About this exercise:
Starting from the first line below, copy the whole listing exactly.

Material provided:
section
/-! PROOFS. Access descriptors: their fields, and the thirteen rows of the opcode table they share out. -/

namespace Sys2Proof.Machine

@[simp] theorem accWrites_descriptorOf (v : BitVec 1) (a : BitVec 4) (b : BitVec 2) :
    accWrites (descriptorOf v a b) = v.getLsbD 0 := by
  revert v a b; decide

@[simp] theorem accReg_descriptorOf (v : BitVec 1) (a : BitVec 4) (b : BitVec 2) :
    accReg (descriptorOf v a b) = a := by
  revert v a b; decide

@[simp] theorem accLow_descriptorOf (v : BitVec 1) (a : BitVec 4) (b : BitVec 2) :
    accLow (descriptorOf v a b) = b := by
  revert v a b; decide

/-- The thirteen BUS rows of the opcode table: a descriptor by its fields, the word a write carries (a read ignores it),
and the instruction [30_encoding.md R70, R81]. -/
inductive BusRow : BitVec 7 → Word → Instr → Prop where
  | wrCmd (b : BitVec 2) (w : Word) : BusRow (descriptorOf 1 0 b) w (.wrCmd b w)
  | wrData (b : BitVec 2) (w : Word) : BusRow (descriptorOf 1 1 b) w (.wrData b w)
  | wrIgnoredStatus (x : BitVec 1) (b : BitVec 2) (w : Word) :
      BusRow (descriptorOf 1 (0b001#3 ++ x) b) w (.wrIgnoredStatus x b w)
  | wrIgnoredLen (x : BitVec 2) (b : BitVec 2) (w : Word) :
      BusRow (descriptorOf 1 (0b01#2 ++ x) b) w (.wrIgnoredLen x b w)
  | wrIgnoredDigest (x : BitVec 3) (b : BitVec 2) (w : Word) :
      BusRow (descriptorOf 1 (0b1#1 ++ x) b) w (.wrIgnoredDigest x b w)
  | rdCmd (b : BitVec 2) (w : Word) : BusRow (descriptorOf 0 0 b) w (.rdCmd b)
  | rdData (b : BitVec 2) (w : Word) : BusRow (descriptorOf 0 1 b) w (.rdData b)
  | rdStatus (b : BitVec 2) (w : Word) : BusRow (descriptorOf 0 2 b) w (.rdStatus b)
  | rdReserved (b : BitVec 2) (w : Word) : BusRow (descriptorOf 0 3 b) w (.rdReserved b)
  | rdLenLo (b : BitVec 2) (w : Word) : BusRow (descriptorOf 0 4 b) w (.rdLenLo b)
  | rdLenHi (b : BitVec 2) (w : Word) : BusRow (descriptorOf 0 5 b) w (.rdLenHi b)
  | rdReservedHigh (x : BitVec 1) (b : BitVec 2) (w : Word) :
      BusRow (descriptorOf 0 (0b011#3 ++ x) b) w (.rdReservedHigh x b)
  | rdDigest (i : BitVec 3) (b : BitVec 2) (w : Word) : BusRow (descriptorOf 0 (0b1#1 ++ i) b) w (.rdDigest i b)

/-- A concatenation as a number. -/
theorem toNat_append_eq_add {m n : Nat} (x : BitVec m) (y : BitVec n) :
    (x ++ y).toNat = x.toNat * 2 ^ n + y.toNat := by
  rw [BitVec.toNat_append, ← Nat.shiftLeft_add_eq_or_of_lt y.isLt, Nat.shiftLeft_eq]

theorem extractLsb'_descriptorOf {n : Nat} (h : n ≤ 4) (v : BitVec 1) (a : BitVec 4) (b : BitVec 2) :
    (descriptorOf v a b).extractLsb' 2 n = a.extractLsb' 0 n := by
  rw [descriptorOf, BitVec.extractLsb'_append_eq_of_le (by decide), BitVec.extractLsb'_append_eq_of_add_le (by omega)]

/-- A register index whose low bits a row leaves open: its range and those bits. -/
theorem registerIndex_open {m n c : Nat} (a : BitVec m) (x : BitVec n) (hc : a.toNat = c) :
    (a ++ x).toNat = c * 2 ^ n + x.toNat ∧ x.toNat < 2 ^ n ∧ (a ++ x).extractLsb' 0 n = x :=
  ⟨hc ▸ toNat_append_eq_add a x, x.isLt, BitVec.extractLsb'_append_eq_right⟩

Solution for this exercise:
section
/-! PROOFS. Access descriptors: their fields, and the thirteen rows of the opcode table they share out. -/

namespace Sys2Proof.Machine

@[simp] theorem accWrites_descriptorOf (v : BitVec 1) (a : BitVec 4) (b : BitVec 2) :
    accWrites (descriptorOf v a b) = v.getLsbD 0 := by
  revert v a b; decide

@[simp] theorem accReg_descriptorOf (v : BitVec 1) (a : BitVec 4) (b : BitVec 2) :
    accReg (descriptorOf v a b) = a := by
  revert v a b; decide

@[simp] theorem accLow_descriptorOf (v : BitVec 1) (a : BitVec 4) (b : BitVec 2) :
    accLow (descriptorOf v a b) = b := by
  revert v a b; decide

/-- The thirteen BUS rows of the opcode table: a descriptor by its fields, the word a write carries (a read ignores it),
and the instruction [30_encoding.md R70, R81]. -/
inductive BusRow : BitVec 7 → Word → Instr → Prop where
  | wrCmd (b : BitVec 2) (w : Word) : BusRow (descriptorOf 1 0 b) w (.wrCmd b w)
  | wrData (b : BitVec 2) (w : Word) : BusRow (descriptorOf 1 1 b) w (.wrData b w)
  | wrIgnoredStatus (x : BitVec 1) (b : BitVec 2) (w : Word) :
      BusRow (descriptorOf 1 (0b001#3 ++ x) b) w (.wrIgnoredStatus x b w)
  | wrIgnoredLen (x : BitVec 2) (b : BitVec 2) (w : Word) :
      BusRow (descriptorOf 1 (0b01#2 ++ x) b) w (.wrIgnoredLen x b w)
  | wrIgnoredDigest (x : BitVec 3) (b : BitVec 2) (w : Word) :
      BusRow (descriptorOf 1 (0b1#1 ++ x) b) w (.wrIgnoredDigest x b w)
  | rdCmd (b : BitVec 2) (w : Word) : BusRow (descriptorOf 0 0 b) w (.rdCmd b)
  | rdData (b : BitVec 2) (w : Word) : BusRow (descriptorOf 0 1 b) w (.rdData b)
  | rdStatus (b : BitVec 2) (w : Word) : BusRow (descriptorOf 0 2 b) w (.rdStatus b)
  | rdReserved (b : BitVec 2) (w : Word) : BusRow (descriptorOf 0 3 b) w (.rdReserved b)
  | rdLenLo (b : BitVec 2) (w : Word) : BusRow (descriptorOf 0 4 b) w (.rdLenLo b)
  | rdLenHi (b : BitVec 2) (w : Word) : BusRow (descriptorOf 0 5 b) w (.rdLenHi b)
  | rdReservedHigh (x : BitVec 1) (b : BitVec 2) (w : Word) :
      BusRow (descriptorOf 0 (0b011#3 ++ x) b) w (.rdReservedHigh x b)
  | rdDigest (i : BitVec 3) (b : BitVec 2) (w : Word) : BusRow (descriptorOf 0 (0b1#1 ++ i) b) w (.rdDigest i b)

/-- A concatenation as a number. -/
theorem toNat_append_eq_add {m n : Nat} (x : BitVec m) (y : BitVec n) :
    (x ++ y).toNat = x.toNat * 2 ^ n + y.toNat := by
  rw [BitVec.toNat_append, ← Nat.shiftLeft_add_eq_or_of_lt y.isLt, Nat.shiftLeft_eq]

theorem extractLsb'_descriptorOf {n : Nat} (h : n ≤ 4) (v : BitVec 1) (a : BitVec 4) (b : BitVec 2) :
    (descriptorOf v a b).extractLsb' 2 n = a.extractLsb' 0 n := by
  rw [descriptorOf, BitVec.extractLsb'_append_eq_of_le (by decide), BitVec.extractLsb'_append_eq_of_add_le (by omega)]

/-- A register index whose low bits a row leaves open: its range and those bits. -/
theorem registerIndex_open {m n c : Nat} (a : BitVec m) (x : BitVec n) (hc : a.toNat = c) :
    (a ++ x).toNat = c * 2 ^ n + x.toNat ∧ x.toNat < 2 ^ n ∧ (a ++ x).extractLsb' 0 n = x :=
  ⟨hc ▸ toNat_append_eq_add a x, x.isLt, BitVec.extractLsb'_append_eq_right⟩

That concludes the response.